-- ==== Sys2Proof/Tests/Slice0.lean ====
section
/-! SUPPORT. Tests of one command each on small states, with results taken from the spec's words; the WellFormed smoke; and, for
each statement that has hypotheses, a witness: a state and operands that meet the hypotheses of each of its clauses, at a
boundary of their range where they have one. -/

namespace Sys2Proof.Tests

open Sys2Proof Sys2Proof.Machine Sys2Proof.Machine.State

set_option Elab.async false

/-- The state right after reset. -/
def W : State := State.reset

/-- The state a command leaves. -/
def after (c : Instr) (s : State) : State :=
  match exec c s with
  | .next t => t
  | _ => s

/-- A running device: tile 0 is ACTIVE, its cluster 0 takes part, L = 64, no load under way. -/
def U : State :=
  { (((W.setFld Reg.seqCtrl 12 8 1).setFld (Reg.rgnStat 0) 31 30 1).setFlag (Reg.cluId 0 0) 13 true) with
    load := none, seq := { Seq.reset with run := true } }

/-- The state with cluster 0 of tile 0 as given. -/
def withClu (s : State) (f : Cluster → Cluster) : State := s.setClu 0 0 (f (s.clu 0 0))

/-- A packet of node 0 to node 0. -/
def pk0 : Packet :=
  { dx := 0, dy := 0, sx := 0, sy := 0, mid := 0, ctx := 0, cmd := 0, cls := 0, len := 1, slot := 0, gen := 0, addr := 0,
    resp := 0, peek := false, q := false, be := 0, data := [] }

/-- Every controller READY. -/
def ready (s : State) : State := (List.range 6).foldl (fun (s : State) m => s.setFld (Reg.mcStat m) 2 0 2) s

/-! ### WellFormed -/

/-- Every command of the list is refused by Instr.wf: one ill-formed term for each check. -/
theorem test_wf_refuses : (([
    .turnToStep 64 0 0 [], .turnToStep 0 9 0 [], .turnToStep 0 0 8 [], .clusterStep 0 0 0 [⟨16, 0, 0, 0, true⟩],
    .clusterStep 0 0 0 [⟨0, 68, 0, 0, true⟩], .clusterStep 0 0 0 [⟨0, 0, 1024, 0, true⟩], .laneByteArrival 0 0 0 4 0,
    .laneStagePass ⟨5, 0, 0, 0, 0, 0⟩ 0 0, .laneStagePass ⟨0, 0, 0, 0, 16, 0⟩ 0 0, .laneStagePass ⟨0, 0, 0, 0, 0, 256⟩ 0 0,
    .laneStagePass ⟨0, 0, 0, 0, 0, 0⟩ 20 0, .rcFieldRead (100 * 0x100000) false, .rcFieldRead 2 false,
    .registerWrite (.engine 16) 0 0, .wuAccessStart .host 0 0 0 5 0, .bankGrant 0 16 .ok, .portSideDeliver 8 0,
    .portSideDeliver 0 128, .hbmCommandSelect 6 0 0, .hbmCommandSelect 0 64 0, .pageIdleExpiry 0 0 64,
    .nocRequestSend 100 0 none, .nocRequestSend 0 1024 none, .nocRequestSend 0 0 (some { pk0 with cmd := 16 }),
    .slotReuseTimeout 0 0 64, .domainOn 81, .laneLossOfLock 0 18, .storePatrolRead 7 0 false, .storePatrolRead 0 6144 false,
    .storePatrolRead 2 64 false, .storePatrolRead 4 2 false, .storePatrolRead 6 3 false, .weltEmit 0 144, .taskEnd 16, .stimulusDelivery ⟨32, []⟩, .ringWriteRepeat 8,
    .awlWrite (List.replicate 139 0) 0 ⟨[], none⟩, .storeOperationDone true ⟨[31915], [], []⟩,
    .cobblerPassDone [] ⟨[], [31744], []⟩, .cobblerPassDone [] ⟨[], [], [⟨0, 64, 0, 0, true⟩]⟩, .cobblerPassDone [] ⟨[], [], [⟨0, 0, 0, 16384, true⟩]⟩, .undervoltage 6, .overTemperature 70 0, .smbVcoreVoltage 4 0, .inputEdge 640 true 0,
    .vaonRise 4] : List Instr).all fun c => !c.wf) = true := by decide +kernel

/-- The commands next to them, at the last value of each range, are well formed. -/
theorem test_wf_accepts : (([
    .turnToStep 63 8 7 [], .clusterStep 0 0 0 [⟨15, 67, 1023, 0, true⟩], .laneByteArrival 0 0 0 3 0,
    .laneStagePass ⟨4, 63, 8, 7, 15, 255⟩ 19 0, .rcFieldRead (99 * 0x100000 + 0xFFFFC) false, .registerWrite (.engine 15) 0 0,
    .wuAccessStart .host 0 0 0 4 0, .bankGrant 0 15 .ok, .portSideDeliver 7 127, .pageIdleExpiry 5 63 63,
    .nocRequestSend 99 1023 (some pk0), .slotReuseTimeout 0 0 63, .domainOn 80, .laneLossOfLock 0 17, .storePatrolRead 1 6143 false,
    .storePatrolRead 3 63 false, .storePatrolRead 6 2 false, .weltEmit 0 143, .taskEnd 15, .stimulusDelivery ⟨31, []⟩, .ringWriteRepeat 7,
    .awlWrite (List.replicate 138 0) 0 ⟨[], none⟩, .storeOperationDone true ⟨[31914], [], []⟩,
    .cobblerPassDone [] ⟨[], [31743], [⟨5, 63, 63, 16383, true⟩]⟩, .undervoltage 5, .overTemperature 69 0, .smbVcoreVoltage 3 0, .inputEdge 639 true 0,
    .vaonRise 3] : List Instr).all fun c => c.wf) = true := by decide +kernel

/-! ### The block and its queue -/

/-- StepRunsTheFrontCommand: a queue of two commands; the empty queue. -/
theorem wit_StepRunsTheFrontCommand :
    ({ W with pending := [.loadCleanDone, .perst] } : State).pending = .loadCleanDone :: [.perst] ∧ W.pending = [] := by
  decide +kernel

/-- A step takes the command in front and leaves the one behind it (log 1). -/
theorem test_step_order : (match step { W with pending := [.cadenceRelock, .perst] } with
    | .next t => t.flag Reg.tioCadStat 31 && decide (t.pending = [.perst])
    | _ => false) = true := by decide +kernel

/-- NoCommandTouchesTheQueue, EveryStepKeepsTheCanonicalForm: a step from a canonical state with a command in front. -/
theorem wit_EveryStepKeepsTheCanonicalForm :
    W.Canonical ∧ step { W with pending := [.perst] } = .next (after .perst W) :=
  ⟨by unfold State.Canonical; decide +kernel, rfl⟩


/-! ### Sequencer -/

/-- U with cluster 0 done, and U at its midnight with the sample instant past. -/
def Udone : State := withClu U fun x => { x with done := true }
def Umid : State := { Udone with seq := { Udone.seq with midnight := true }, tio := { Udone.tio with instant := true } }

/-- MidnightStandsAndReleases: both clauses; the release at the last count, which wraps (R33). -/
theorem wit_MidnightStandsAndReleases :
    (Udone.seq.faulted = false ∧ Udone.seq.stalled = false ∧ Udone.seq.run = true ∧ Udone.seq.midnight = false ∧
      Udone.tilesDone = true) ∧
    (let s := { Umid with seq := { Umid.seq with cycle := BitVec.ofNat 48 (2 ^ 48 - 1) } }
     s.seq.faulted = false ∧ s.seq.stalled = false ∧ s.seq.midnight = true ∧ s.seqHold = 0) := by decide +kernel

/-- R33: the count wraps and the parity alternates. -/
theorem test_release_wraps :
    (let t := after (.midnightRelease 0) { Umid with seq := { Umid.seq with cycle := BitVec.ofNat 48 (2 ^ 48 - 1) } }
     t.seq.cycle = 0 ∧ t.par = false ∧ t.seq.midnight = false ∧ (t.clu 0 0).done = false) := by decide +kernel

/-- R27: a cluster that is not done keeps the device from its midnight. -/
theorem test_midnight_waits : (after .localMidnight U).seq.midnight = false ∧ (after .localMidnight Udone).seq.midnight = true := by
  decide +kernel

/-- R36: 2,048 steps in 1,024 µs are a rate of 2; a rate beyond the field reads 65,535. -/
theorem test_rate : (after (.seqRateWindow true) { U with steps := [(0, 2048)] }).reg Reg.seqRate = 2 ∧
    (after (.seqRateWindow true) { U with steps := [(0, 2 ^ 40)] }).reg Reg.seqRate = 65535 := by decide +kernel

/-- SequencerRegisterCommands: the accesses are made at once; tile 0 is the slowest, and the only, tile that takes part. -/
theorem wit_SequencerRegisterCommands :
    U.regNow .host Reg.seqFault true false 0x3F#32 = true ∧ U.regNow .host Reg.seqCycleLo false true 0 = true ∧
    U.regNow .host Reg.seqCycleLo false false 0 = true ∧
    (U.tileActive 0 = true ∧ ∀ j, j < 64 → U.tileActive j = true → U.stepsOf 0 ≤ U.stepsOf j) ∧
    (∀ k, k < 64 → { W with load := none }.tileActive k = false) := by decide +kernel

/-! ### Clusters -/

/-- A BP word with its parity set (R56): table, operands, CAP, FF, MUXC, OUTB, OUTE. -/
def bpW (tt a b c d cap ff mx ob oe : Nat) : BitVec 80 :=
  let w := BitVec.ofNat 80 (tt * 2 ^ 64 + a * 2 ^ 52 + b * 2 ^ 40 + c * 2 ^ 28 + d * 2 ^ 16 + cap * 2 ^ 9 + ff * 2 ^ 8 + mx * 2 ^ 7 +
    ob * 2 ^ 2 + oe * 2)
  setBit w 0 (ones w % 2 == 0)

/-- R57, R56: A xor B xor C is the table 9696h; the word with constants 1, 1, 0 as operands. -/
def Uxor (sel : Nat × Nat × Nat) : State :=
  withClu U fun x => x.setIns 5 0 (bpW 0x9696 sel.1 sel.2.1 sel.2.2 3072 0 1 0 0 0)

/-- ClusterTurnsToItsStep: the turn of a good word, and of a lane-table entry of even parity, at the last slot. -/
theorem wit_ClusterTurnsToItsStep :
    (let x := U.clu 0 0
     U.inWave 0 0 x = true ∧ x.turned = false ∧ U.runHeld 0 0 x = false ∧ oddOk (x.laneAt x.step) = true ∧
      wuParityFault x [] = none ∧ headFault (x.turnedTo []) (stepTag U.seq.cycle x.step) = none ∧ (x.wu 0).sp = none) ∧
    (let s := withClu U fun x => { (x.setLane 63 0) with step := 63 }
     let x := s.clu 0 0
     s.inWave 0 0 x = true ∧ x.turned = false ∧ s.runHeld 0 0 x = false ∧ oddOk (x.laneAt x.step) = false ∧
      sramReported [] 6 0 x.step = false) ∧
    (let x := U.clu 0 0
     let ue : List SramErr := [⟨0, 0, 0, 1, false⟩]
     oddOk (x.laneAt 0) = true ∧ wuParityFault x ue = some (0, 0)) ∧
    (let s := withClu U fun x => (x.setLane 0 0x100000#24).setQueue 0 [mkLaneByte 1 0]
     let x := s.clu 0 0
     s.inWave 0 0 x = true ∧ x.turned = false ∧ s.runHeld 0 0 x = false ∧ oddOk (x.laneAt 0) = true ∧ wuParityFault x [] = none ∧
      (headFault (x.turnedTo []) (stepTag s.seq.cycle 0)).isSome = true) := by
  decide +kernel

/-- U with cluster 0 turned to step 0. -/
def Uturned : State := after (.turnToStep 0 0 0 []) (Uxor (3073, 3073, 3073))

/-- The same cluster turned to its last step, with a lane-byte left in queue 3: of the next cycle, or of this one. -/
def Ulast (cp : Nat) : State :=
  after (.turnToStep 0 0 0 []) (withClu U fun x => { (x.setQueue 3 [mkLaneByte (8 * cp) 0]) with step := 63 })

/-- ClusterStepAndCommit: a step other than the last, the last one with and without an orphan, a wrong BP word, a cluster that has
not turned, one that is done. -/
theorem wit_ClusterStepAndCommit :
    (([Uturned, Ulast 0, Ulast 1] : List State).all fun s =>
      let x := s.clu 0 0
      s.mayStep 0 0 x && (headFault x (stepTag s.seq.cycle x.step)).isNone && !(s.stepCmps 0 0 x.step).runHeld 0 0 x &&
      decide (x.step < 1024) && (bpParityFault x (s.bpEnv 0 0 x [])).isNone && !x.compared) = true ∧
    (Uturned.clu 0 0).step + 1 ≠ Uturned.len ∧ ((Ulast 0).clu 0 0).step + 1 = (Ulast 0).len ∧
    (((Ulast 0).clu 0 0).queue 3).any (fun b => b.getLsbD 11 == (Ulast 0).par) = true ∧
    (((Ulast 1).clu 0 0).queue 3).any (fun b => b.getLsbD 11 == (Ulast 1).par) = false ∧
    (let s := withClu Uturned fun x => x.setIns 67 0 0
     s.mayStep 0 0 (s.clu 0 0) = true ∧ bpParityFault (s.clu 0 0) (s.bpEnv 0 0 (s.clu 0 0) []) = some 67) ∧
    U.inWave 0 0 (U.clu 0 0) = true ∧ U.mayStep 0 0 (U.clu 0 0) = false ∧ (U.clu 0 0).turned = false ∧
    Udone.inWave 0 0 (Udone.clu 0 0) = false := by decide +kernel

━━━━━━━━

### YOUR ASSIGNMENT:
The response should hold exactly the lines starting at the line with "each statement that" and ending at the line with "0, true⟩], .clusterStep", and no other line of the material above.

### TASK OUTPUT:
each statement that has hypotheses, a witness: a state and operands that meet the hypotheses of each of its clauses, at a
boundary of their range where they have one. -/

namespace Sys2Proof.Tests

open Sys2Proof Sys2Proof.Machine Sys2Proof.Machine.State

set_option Elab.async false

/-- The state right after reset. -/
def W : State := State.reset

/-- The state a command leaves. -/
def after (c : Instr) (s : State) : State :=
  match exec c s with
  | .next t => t
  | _ => s

/-- A running device: tile 0 is ACTIVE, its cluster 0 takes part, L = 64, no load under way. -/
def U : State :=
  { (((W.setFld Reg.seqCtrl 12 8 1).setFld (Reg.rgnStat 0) 31 30 1).setFlag (Reg.cluId 0 0) 13 true) with
    load := none, seq := { Seq.reset with run := true } }

/-- The state with cluster 0 of tile 0 as given. -/
def withClu (s : State) (f : Cluster → Cluster) : State := s.setClu 0 0 (f (s.clu 0 0))

/-- A packet of node 0 to node 0. -/
def pk0 : Packet :=
  { dx := 0, dy := 0, sx := 0, sy := 0, mid := 0, ctx := 0, cmd := 0, cls := 0, len := 1, slot := 0, gen := 0, addr := 0,
    resp := 0, peek := false, q := false, be := 0, data := [] }

/-- Every controller READY. -/
def ready (s : State) : State := (List.range 6).foldl (fun (s : State) m => s.setFld (Reg.mcStat m) 2 0 2) s

/-! ### WellFormed -/

/-- Every command of the list is refused by Instr.wf: one ill-formed term for each check. -/
theorem test_wf_refuses : (([
    .turnToStep 64 0 0 [], .turnToStep 0 9 0 [], .turnToStep 0 0 8 [], .clusterStep 0 0 0 [⟨16, 0, 0, 0, true⟩],
    .clusterStep 0 0 0 [⟨0, 68, 0, 0, true⟩], .clusterStep 0 0 0 [⟨0, 0, 1024, 0, true⟩], .laneByteArrival 0 0 0 4 0,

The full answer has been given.